▶ **PROVIDED RECORDS**

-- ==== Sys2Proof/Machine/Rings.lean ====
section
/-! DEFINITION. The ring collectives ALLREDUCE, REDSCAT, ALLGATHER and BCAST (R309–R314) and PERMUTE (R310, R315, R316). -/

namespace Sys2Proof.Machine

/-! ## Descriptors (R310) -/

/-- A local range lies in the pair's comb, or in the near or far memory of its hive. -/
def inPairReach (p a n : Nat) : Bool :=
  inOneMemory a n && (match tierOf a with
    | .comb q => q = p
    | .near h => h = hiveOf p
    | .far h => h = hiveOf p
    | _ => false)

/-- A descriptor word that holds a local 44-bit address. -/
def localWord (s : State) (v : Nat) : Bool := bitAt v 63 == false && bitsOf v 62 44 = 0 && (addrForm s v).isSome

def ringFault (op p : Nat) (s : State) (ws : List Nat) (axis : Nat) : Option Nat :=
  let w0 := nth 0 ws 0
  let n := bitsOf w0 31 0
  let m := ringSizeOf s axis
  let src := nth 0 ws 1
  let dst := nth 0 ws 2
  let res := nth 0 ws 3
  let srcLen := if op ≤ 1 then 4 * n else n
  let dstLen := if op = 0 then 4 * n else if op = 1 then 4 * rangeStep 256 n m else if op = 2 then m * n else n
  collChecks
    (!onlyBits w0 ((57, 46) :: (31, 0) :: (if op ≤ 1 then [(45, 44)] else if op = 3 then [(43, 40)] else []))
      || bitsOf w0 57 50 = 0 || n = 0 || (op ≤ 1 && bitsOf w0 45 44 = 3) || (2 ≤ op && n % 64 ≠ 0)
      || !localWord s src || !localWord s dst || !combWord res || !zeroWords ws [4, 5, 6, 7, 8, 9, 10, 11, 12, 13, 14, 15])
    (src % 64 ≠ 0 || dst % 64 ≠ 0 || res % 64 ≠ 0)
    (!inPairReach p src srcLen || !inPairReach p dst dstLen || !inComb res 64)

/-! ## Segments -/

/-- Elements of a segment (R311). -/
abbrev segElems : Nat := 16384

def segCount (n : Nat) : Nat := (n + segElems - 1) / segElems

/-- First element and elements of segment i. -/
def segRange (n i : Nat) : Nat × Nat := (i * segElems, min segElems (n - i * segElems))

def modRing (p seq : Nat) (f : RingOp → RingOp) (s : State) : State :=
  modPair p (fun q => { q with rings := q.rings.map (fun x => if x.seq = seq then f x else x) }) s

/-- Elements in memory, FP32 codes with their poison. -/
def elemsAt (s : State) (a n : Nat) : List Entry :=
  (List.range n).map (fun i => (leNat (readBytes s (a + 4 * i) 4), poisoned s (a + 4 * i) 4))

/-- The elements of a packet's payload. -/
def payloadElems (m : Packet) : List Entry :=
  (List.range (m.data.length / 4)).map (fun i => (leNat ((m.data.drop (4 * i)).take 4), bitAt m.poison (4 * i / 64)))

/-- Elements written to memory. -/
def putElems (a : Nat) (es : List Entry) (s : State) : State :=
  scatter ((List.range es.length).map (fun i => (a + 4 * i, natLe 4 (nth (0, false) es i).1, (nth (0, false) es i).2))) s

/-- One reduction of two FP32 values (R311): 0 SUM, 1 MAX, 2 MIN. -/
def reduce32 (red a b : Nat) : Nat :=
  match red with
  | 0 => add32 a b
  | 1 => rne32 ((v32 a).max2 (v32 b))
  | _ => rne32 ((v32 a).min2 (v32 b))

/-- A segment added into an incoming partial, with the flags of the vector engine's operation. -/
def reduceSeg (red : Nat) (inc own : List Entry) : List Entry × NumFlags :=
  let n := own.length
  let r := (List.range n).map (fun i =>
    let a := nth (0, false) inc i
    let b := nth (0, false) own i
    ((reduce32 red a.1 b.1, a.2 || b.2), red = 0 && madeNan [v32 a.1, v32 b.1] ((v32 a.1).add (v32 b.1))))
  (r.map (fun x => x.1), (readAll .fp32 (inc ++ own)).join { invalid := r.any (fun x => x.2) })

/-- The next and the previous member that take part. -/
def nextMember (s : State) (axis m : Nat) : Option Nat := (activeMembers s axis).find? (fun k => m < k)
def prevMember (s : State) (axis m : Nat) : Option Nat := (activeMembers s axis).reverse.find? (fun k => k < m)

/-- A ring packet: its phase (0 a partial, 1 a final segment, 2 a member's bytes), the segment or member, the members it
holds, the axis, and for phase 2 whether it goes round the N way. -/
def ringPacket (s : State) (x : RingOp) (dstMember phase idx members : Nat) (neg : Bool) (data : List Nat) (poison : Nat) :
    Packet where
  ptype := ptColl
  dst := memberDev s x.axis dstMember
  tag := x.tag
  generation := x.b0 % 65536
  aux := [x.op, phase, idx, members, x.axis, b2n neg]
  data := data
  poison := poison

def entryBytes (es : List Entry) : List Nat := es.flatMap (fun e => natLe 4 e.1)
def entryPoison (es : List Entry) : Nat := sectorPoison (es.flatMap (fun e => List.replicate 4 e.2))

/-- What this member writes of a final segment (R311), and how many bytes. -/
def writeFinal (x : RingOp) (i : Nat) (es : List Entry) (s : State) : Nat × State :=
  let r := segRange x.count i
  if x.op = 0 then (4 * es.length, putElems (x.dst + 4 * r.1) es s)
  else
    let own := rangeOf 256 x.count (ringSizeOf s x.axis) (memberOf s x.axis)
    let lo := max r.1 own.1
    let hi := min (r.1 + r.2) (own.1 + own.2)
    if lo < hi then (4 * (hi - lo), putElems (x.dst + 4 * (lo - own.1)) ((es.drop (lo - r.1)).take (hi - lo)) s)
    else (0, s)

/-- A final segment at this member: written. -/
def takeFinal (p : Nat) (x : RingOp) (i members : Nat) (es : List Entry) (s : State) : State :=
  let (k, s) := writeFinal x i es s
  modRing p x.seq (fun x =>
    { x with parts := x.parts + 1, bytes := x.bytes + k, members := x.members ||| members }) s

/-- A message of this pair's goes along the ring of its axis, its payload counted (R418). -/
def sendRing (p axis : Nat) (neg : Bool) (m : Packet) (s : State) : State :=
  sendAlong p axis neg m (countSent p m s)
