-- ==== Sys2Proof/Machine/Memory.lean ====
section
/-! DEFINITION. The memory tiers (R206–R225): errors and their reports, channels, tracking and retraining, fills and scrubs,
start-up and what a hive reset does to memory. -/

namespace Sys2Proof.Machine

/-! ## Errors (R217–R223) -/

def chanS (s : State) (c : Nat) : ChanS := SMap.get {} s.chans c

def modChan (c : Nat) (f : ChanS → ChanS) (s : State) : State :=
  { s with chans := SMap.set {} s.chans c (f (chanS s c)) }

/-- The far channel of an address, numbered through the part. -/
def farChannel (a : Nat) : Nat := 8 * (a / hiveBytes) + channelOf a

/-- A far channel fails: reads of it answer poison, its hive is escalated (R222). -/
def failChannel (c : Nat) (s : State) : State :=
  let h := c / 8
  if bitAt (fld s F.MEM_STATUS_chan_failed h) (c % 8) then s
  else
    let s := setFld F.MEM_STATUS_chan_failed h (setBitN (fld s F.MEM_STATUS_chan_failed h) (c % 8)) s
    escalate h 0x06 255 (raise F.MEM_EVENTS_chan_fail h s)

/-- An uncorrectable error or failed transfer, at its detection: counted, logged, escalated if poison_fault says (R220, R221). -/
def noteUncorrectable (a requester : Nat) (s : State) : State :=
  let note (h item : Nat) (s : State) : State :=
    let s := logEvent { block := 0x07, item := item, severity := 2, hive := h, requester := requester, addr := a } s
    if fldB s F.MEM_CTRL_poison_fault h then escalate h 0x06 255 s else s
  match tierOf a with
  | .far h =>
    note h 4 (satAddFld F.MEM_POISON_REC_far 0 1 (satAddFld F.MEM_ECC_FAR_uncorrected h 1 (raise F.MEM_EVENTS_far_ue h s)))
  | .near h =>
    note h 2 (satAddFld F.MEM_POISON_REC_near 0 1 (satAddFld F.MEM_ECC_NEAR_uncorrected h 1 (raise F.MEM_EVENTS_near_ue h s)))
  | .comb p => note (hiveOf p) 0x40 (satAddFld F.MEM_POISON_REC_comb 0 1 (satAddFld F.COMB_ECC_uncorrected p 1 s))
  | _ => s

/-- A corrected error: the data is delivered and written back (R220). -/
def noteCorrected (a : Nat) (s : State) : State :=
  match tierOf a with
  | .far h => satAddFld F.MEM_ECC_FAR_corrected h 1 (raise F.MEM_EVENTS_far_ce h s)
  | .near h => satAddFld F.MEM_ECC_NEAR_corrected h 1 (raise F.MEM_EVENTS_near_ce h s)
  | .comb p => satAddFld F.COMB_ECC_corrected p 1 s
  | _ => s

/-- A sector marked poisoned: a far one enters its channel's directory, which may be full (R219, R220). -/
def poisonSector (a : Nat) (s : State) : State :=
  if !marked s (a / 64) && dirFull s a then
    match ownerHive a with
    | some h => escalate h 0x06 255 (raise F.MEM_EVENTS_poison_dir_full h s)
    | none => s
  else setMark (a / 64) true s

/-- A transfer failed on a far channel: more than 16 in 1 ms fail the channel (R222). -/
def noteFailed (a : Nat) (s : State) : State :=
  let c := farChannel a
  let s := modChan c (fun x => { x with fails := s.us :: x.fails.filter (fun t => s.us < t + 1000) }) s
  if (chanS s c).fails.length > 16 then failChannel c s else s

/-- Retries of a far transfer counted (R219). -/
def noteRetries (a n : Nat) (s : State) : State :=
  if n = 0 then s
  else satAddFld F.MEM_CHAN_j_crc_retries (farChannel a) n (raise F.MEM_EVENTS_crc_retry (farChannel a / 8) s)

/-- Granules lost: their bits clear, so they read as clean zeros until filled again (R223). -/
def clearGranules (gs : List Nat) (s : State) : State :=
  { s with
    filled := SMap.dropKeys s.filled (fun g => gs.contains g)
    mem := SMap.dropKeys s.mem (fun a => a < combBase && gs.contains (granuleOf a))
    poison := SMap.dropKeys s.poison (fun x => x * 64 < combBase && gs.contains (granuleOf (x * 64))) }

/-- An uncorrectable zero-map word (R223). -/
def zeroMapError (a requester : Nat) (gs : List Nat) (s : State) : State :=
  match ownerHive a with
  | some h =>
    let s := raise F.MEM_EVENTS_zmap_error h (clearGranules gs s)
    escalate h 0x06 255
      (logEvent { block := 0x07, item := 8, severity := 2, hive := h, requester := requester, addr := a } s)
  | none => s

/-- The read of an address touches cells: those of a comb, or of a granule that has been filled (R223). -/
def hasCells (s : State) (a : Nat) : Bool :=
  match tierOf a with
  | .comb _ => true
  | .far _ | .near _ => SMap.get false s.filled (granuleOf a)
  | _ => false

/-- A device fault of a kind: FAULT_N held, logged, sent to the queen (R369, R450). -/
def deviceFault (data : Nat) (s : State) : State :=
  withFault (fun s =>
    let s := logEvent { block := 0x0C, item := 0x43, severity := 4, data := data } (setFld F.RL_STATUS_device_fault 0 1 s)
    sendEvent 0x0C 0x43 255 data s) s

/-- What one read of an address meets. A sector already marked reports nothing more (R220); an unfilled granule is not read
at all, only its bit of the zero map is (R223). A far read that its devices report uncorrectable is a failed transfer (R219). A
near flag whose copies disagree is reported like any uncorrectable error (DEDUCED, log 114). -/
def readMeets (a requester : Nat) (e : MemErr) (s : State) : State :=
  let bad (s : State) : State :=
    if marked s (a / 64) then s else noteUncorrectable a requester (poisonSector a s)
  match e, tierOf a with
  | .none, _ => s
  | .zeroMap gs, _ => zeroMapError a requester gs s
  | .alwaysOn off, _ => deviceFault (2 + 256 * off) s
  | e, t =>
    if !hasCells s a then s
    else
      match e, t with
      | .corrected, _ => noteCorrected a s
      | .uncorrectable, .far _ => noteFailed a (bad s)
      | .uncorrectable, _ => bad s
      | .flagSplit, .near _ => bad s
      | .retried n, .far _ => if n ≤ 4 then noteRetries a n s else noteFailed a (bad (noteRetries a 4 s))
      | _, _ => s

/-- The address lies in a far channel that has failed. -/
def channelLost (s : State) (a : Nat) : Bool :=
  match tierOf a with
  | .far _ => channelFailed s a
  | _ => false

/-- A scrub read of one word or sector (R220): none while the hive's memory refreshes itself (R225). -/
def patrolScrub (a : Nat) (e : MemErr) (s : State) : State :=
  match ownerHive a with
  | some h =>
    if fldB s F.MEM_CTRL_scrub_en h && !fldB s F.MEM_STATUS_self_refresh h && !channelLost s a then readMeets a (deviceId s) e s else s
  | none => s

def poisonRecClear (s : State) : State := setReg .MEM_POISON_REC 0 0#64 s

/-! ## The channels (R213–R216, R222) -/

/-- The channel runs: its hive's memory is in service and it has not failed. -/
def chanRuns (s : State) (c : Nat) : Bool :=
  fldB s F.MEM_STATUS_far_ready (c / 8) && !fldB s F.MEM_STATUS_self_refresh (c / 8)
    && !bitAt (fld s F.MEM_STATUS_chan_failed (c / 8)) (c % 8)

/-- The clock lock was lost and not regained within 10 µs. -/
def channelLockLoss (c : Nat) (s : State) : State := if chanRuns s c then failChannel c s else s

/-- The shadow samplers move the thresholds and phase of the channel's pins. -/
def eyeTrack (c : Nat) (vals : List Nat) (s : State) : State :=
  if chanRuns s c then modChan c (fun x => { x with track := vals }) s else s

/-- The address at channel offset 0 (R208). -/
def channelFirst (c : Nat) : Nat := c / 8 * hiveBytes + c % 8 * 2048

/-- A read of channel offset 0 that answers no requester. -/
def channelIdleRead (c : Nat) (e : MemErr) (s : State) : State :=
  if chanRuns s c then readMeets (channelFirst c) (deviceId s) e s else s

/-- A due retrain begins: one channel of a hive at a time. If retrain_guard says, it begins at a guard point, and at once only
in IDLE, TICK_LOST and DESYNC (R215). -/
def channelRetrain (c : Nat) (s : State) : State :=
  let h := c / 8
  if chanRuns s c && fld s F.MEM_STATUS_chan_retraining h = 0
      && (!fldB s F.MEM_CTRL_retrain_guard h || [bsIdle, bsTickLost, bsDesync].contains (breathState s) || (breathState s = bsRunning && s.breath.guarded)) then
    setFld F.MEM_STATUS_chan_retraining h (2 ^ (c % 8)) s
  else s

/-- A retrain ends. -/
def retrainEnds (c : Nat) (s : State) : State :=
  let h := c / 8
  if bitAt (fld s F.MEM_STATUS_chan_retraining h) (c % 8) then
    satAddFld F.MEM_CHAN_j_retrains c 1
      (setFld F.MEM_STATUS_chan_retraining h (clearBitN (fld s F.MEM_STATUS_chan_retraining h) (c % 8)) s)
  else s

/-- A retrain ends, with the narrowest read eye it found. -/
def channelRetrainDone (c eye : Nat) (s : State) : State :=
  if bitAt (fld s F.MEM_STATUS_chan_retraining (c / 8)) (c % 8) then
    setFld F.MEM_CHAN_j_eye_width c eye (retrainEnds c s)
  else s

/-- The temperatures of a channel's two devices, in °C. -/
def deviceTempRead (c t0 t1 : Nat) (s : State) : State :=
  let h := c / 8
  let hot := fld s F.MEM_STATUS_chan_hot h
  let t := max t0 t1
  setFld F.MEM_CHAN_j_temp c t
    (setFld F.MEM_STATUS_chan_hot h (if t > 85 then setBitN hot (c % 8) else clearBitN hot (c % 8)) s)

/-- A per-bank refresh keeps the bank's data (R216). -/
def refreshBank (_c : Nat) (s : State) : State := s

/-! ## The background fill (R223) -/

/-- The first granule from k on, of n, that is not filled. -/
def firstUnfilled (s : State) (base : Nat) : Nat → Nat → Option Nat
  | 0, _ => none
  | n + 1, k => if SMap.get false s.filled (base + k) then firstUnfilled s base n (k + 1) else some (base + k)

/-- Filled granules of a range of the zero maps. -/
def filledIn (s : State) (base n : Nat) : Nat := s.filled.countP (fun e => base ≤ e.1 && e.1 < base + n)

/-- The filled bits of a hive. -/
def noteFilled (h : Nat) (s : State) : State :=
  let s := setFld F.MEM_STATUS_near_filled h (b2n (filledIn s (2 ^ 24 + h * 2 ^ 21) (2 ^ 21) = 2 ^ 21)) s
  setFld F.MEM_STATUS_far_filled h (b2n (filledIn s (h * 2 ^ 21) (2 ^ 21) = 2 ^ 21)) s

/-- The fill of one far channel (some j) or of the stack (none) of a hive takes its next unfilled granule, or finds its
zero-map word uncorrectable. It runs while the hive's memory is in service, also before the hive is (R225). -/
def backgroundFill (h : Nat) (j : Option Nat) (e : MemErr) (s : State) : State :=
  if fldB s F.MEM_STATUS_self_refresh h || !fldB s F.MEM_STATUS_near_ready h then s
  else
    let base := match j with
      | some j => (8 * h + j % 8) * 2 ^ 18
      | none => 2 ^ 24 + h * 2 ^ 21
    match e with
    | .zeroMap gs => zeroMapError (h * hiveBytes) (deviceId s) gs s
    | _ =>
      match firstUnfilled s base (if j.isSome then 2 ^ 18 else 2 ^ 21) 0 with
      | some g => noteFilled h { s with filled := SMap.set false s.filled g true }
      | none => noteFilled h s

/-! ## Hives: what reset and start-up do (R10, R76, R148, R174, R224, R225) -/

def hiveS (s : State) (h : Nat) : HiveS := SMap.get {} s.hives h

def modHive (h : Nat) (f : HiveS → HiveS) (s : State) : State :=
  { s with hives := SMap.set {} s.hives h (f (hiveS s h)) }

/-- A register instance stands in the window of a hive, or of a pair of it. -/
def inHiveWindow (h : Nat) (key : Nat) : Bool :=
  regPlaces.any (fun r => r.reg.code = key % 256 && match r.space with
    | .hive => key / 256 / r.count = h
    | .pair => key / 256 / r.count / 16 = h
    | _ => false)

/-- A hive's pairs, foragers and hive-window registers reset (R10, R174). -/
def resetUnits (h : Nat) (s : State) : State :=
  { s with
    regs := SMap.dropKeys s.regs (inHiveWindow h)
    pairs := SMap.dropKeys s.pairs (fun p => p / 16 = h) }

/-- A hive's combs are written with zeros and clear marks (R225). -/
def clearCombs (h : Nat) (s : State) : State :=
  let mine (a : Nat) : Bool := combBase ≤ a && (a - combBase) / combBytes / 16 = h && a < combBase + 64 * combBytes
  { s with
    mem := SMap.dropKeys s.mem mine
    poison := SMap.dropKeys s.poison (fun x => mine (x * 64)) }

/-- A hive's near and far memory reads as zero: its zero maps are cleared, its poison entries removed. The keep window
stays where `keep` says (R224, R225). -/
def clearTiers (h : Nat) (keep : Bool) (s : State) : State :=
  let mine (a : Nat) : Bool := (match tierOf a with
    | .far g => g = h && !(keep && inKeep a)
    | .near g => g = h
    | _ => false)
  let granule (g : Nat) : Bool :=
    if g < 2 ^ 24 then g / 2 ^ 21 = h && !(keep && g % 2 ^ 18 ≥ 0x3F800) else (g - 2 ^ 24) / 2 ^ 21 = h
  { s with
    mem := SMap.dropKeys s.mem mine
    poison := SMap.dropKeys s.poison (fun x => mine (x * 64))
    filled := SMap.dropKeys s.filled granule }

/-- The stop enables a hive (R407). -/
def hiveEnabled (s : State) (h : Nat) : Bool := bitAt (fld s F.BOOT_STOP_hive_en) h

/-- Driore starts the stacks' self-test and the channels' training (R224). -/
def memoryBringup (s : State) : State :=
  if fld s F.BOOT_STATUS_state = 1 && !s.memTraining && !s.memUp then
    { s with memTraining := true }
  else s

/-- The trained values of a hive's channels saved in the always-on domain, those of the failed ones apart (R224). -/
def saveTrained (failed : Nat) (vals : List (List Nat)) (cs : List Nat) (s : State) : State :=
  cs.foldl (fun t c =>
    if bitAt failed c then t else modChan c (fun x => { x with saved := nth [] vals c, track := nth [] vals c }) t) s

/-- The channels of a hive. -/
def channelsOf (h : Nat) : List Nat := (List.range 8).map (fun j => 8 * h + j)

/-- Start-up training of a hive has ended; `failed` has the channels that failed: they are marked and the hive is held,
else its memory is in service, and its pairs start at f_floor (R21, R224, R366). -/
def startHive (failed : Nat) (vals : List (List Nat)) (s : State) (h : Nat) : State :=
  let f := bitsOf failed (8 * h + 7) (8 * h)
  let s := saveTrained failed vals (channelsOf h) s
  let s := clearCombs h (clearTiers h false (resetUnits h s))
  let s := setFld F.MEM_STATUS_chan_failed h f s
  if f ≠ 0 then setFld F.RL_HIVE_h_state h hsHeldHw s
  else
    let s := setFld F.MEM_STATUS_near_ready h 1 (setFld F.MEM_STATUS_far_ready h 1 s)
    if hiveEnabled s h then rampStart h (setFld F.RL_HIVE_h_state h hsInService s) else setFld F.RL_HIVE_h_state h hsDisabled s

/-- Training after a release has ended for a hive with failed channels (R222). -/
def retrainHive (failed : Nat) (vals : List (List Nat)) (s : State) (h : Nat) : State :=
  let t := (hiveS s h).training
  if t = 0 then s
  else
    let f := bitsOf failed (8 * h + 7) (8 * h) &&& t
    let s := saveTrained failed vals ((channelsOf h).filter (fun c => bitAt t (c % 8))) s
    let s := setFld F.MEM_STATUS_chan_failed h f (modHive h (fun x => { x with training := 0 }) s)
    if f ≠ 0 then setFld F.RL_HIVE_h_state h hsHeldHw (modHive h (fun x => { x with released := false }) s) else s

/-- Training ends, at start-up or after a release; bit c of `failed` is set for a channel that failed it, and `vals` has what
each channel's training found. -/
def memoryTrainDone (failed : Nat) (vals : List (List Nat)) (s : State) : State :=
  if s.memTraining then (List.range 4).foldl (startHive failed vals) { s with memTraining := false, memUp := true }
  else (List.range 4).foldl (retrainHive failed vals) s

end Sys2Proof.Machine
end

▶ **ACTION ITEM**
Only the number is wanted: how many lines above include the word "more"?

▶ **ANSWER**
2